═══ TASK INPUT ═══
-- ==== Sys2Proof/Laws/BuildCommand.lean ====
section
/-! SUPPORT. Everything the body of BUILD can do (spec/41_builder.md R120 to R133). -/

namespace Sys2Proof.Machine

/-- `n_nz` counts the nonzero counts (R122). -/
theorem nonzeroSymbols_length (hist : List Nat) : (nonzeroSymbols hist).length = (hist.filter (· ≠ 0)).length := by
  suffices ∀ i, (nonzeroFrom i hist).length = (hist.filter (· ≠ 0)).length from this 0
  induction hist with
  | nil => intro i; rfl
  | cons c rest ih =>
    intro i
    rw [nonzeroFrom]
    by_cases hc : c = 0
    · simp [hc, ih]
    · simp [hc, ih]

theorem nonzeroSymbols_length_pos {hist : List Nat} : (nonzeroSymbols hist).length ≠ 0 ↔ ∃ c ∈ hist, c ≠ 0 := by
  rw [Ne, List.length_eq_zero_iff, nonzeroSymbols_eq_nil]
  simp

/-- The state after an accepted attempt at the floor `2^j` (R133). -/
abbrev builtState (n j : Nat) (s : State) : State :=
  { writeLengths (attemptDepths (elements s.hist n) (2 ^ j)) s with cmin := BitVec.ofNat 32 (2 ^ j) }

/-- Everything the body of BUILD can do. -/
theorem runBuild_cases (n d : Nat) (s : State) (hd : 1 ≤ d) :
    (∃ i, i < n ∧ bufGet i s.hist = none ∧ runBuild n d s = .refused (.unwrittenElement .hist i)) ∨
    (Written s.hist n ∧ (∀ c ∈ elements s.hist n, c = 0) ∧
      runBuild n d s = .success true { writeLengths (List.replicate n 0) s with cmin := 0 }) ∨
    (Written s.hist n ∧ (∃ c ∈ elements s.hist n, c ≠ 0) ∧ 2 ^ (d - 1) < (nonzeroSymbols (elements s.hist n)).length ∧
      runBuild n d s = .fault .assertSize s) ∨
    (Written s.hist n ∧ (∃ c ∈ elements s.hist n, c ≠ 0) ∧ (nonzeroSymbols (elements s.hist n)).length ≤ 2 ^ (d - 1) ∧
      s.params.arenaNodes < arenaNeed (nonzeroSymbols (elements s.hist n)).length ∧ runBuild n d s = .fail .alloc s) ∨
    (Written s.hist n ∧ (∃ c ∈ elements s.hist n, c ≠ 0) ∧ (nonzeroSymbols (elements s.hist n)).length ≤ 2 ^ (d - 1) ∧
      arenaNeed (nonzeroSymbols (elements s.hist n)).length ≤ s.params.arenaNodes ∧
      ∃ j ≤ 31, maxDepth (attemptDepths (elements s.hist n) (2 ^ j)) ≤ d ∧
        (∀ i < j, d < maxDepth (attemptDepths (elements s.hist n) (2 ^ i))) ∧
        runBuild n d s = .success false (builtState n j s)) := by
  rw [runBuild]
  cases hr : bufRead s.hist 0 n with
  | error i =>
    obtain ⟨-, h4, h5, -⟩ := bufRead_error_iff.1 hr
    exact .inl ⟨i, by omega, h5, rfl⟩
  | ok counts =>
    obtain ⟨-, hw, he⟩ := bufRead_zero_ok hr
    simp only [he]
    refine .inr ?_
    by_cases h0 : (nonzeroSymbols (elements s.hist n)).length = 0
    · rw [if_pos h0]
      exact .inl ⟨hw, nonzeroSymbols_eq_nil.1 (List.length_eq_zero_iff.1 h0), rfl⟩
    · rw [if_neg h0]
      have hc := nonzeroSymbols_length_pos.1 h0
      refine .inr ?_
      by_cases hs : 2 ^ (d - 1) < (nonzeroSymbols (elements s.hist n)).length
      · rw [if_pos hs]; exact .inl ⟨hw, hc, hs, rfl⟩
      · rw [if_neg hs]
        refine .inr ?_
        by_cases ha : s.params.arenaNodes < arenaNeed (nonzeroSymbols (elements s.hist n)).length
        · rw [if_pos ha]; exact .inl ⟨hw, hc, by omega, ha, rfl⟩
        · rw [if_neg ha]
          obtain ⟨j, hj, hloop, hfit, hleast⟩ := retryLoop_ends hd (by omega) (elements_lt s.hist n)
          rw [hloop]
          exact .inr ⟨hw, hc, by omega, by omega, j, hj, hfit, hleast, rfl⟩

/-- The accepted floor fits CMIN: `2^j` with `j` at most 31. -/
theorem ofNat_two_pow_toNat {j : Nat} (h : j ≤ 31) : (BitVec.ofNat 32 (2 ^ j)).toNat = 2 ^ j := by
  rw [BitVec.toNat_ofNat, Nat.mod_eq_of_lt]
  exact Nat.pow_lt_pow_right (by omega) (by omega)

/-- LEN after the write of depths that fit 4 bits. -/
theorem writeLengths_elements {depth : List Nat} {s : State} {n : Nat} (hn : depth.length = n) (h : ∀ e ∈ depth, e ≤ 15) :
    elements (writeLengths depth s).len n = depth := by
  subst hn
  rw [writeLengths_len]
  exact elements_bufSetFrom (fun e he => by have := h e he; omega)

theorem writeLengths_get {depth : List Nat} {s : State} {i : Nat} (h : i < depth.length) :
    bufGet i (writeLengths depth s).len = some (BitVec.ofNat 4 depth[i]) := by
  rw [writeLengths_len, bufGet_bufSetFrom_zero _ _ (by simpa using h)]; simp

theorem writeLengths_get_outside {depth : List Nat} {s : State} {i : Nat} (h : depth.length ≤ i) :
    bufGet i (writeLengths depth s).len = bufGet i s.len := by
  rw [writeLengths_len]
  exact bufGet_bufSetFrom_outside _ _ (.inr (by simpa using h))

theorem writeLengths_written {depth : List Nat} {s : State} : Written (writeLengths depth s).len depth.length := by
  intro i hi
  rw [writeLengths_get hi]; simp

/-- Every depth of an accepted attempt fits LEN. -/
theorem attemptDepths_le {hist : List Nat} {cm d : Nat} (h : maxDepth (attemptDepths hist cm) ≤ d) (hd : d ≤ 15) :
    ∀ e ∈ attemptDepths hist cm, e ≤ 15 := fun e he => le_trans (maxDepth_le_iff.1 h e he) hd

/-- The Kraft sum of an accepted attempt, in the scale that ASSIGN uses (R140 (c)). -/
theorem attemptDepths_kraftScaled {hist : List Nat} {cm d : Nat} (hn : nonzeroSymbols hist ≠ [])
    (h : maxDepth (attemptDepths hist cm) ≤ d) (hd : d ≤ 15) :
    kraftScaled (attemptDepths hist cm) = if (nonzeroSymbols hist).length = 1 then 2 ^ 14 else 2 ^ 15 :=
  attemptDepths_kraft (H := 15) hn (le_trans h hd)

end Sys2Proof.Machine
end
═══
• EXERCISE OBJECTIVE:
Please find each line in the records above that holds the word "BitVec", and copy it.

• TASK RESULT:
  { writeLengths (attemptDepths (elements s.hist n) (2 ^ j)) s with cmin := BitVec.ofNat 32 (2 ^ j) }
theorem ofNat_two_pow_toNat {j : Nat} (h : j ≤ 31) : (BitVec.ofNat 32 (2 ^ j)).toNat = 2 ^ j := by
  rw [BitVec.toNat_ofNat, Nat.mod_eq_of_lt]
    bufGet i (writeLengths depth s).len = some (BitVec.ofNat 4 depth[i]) := by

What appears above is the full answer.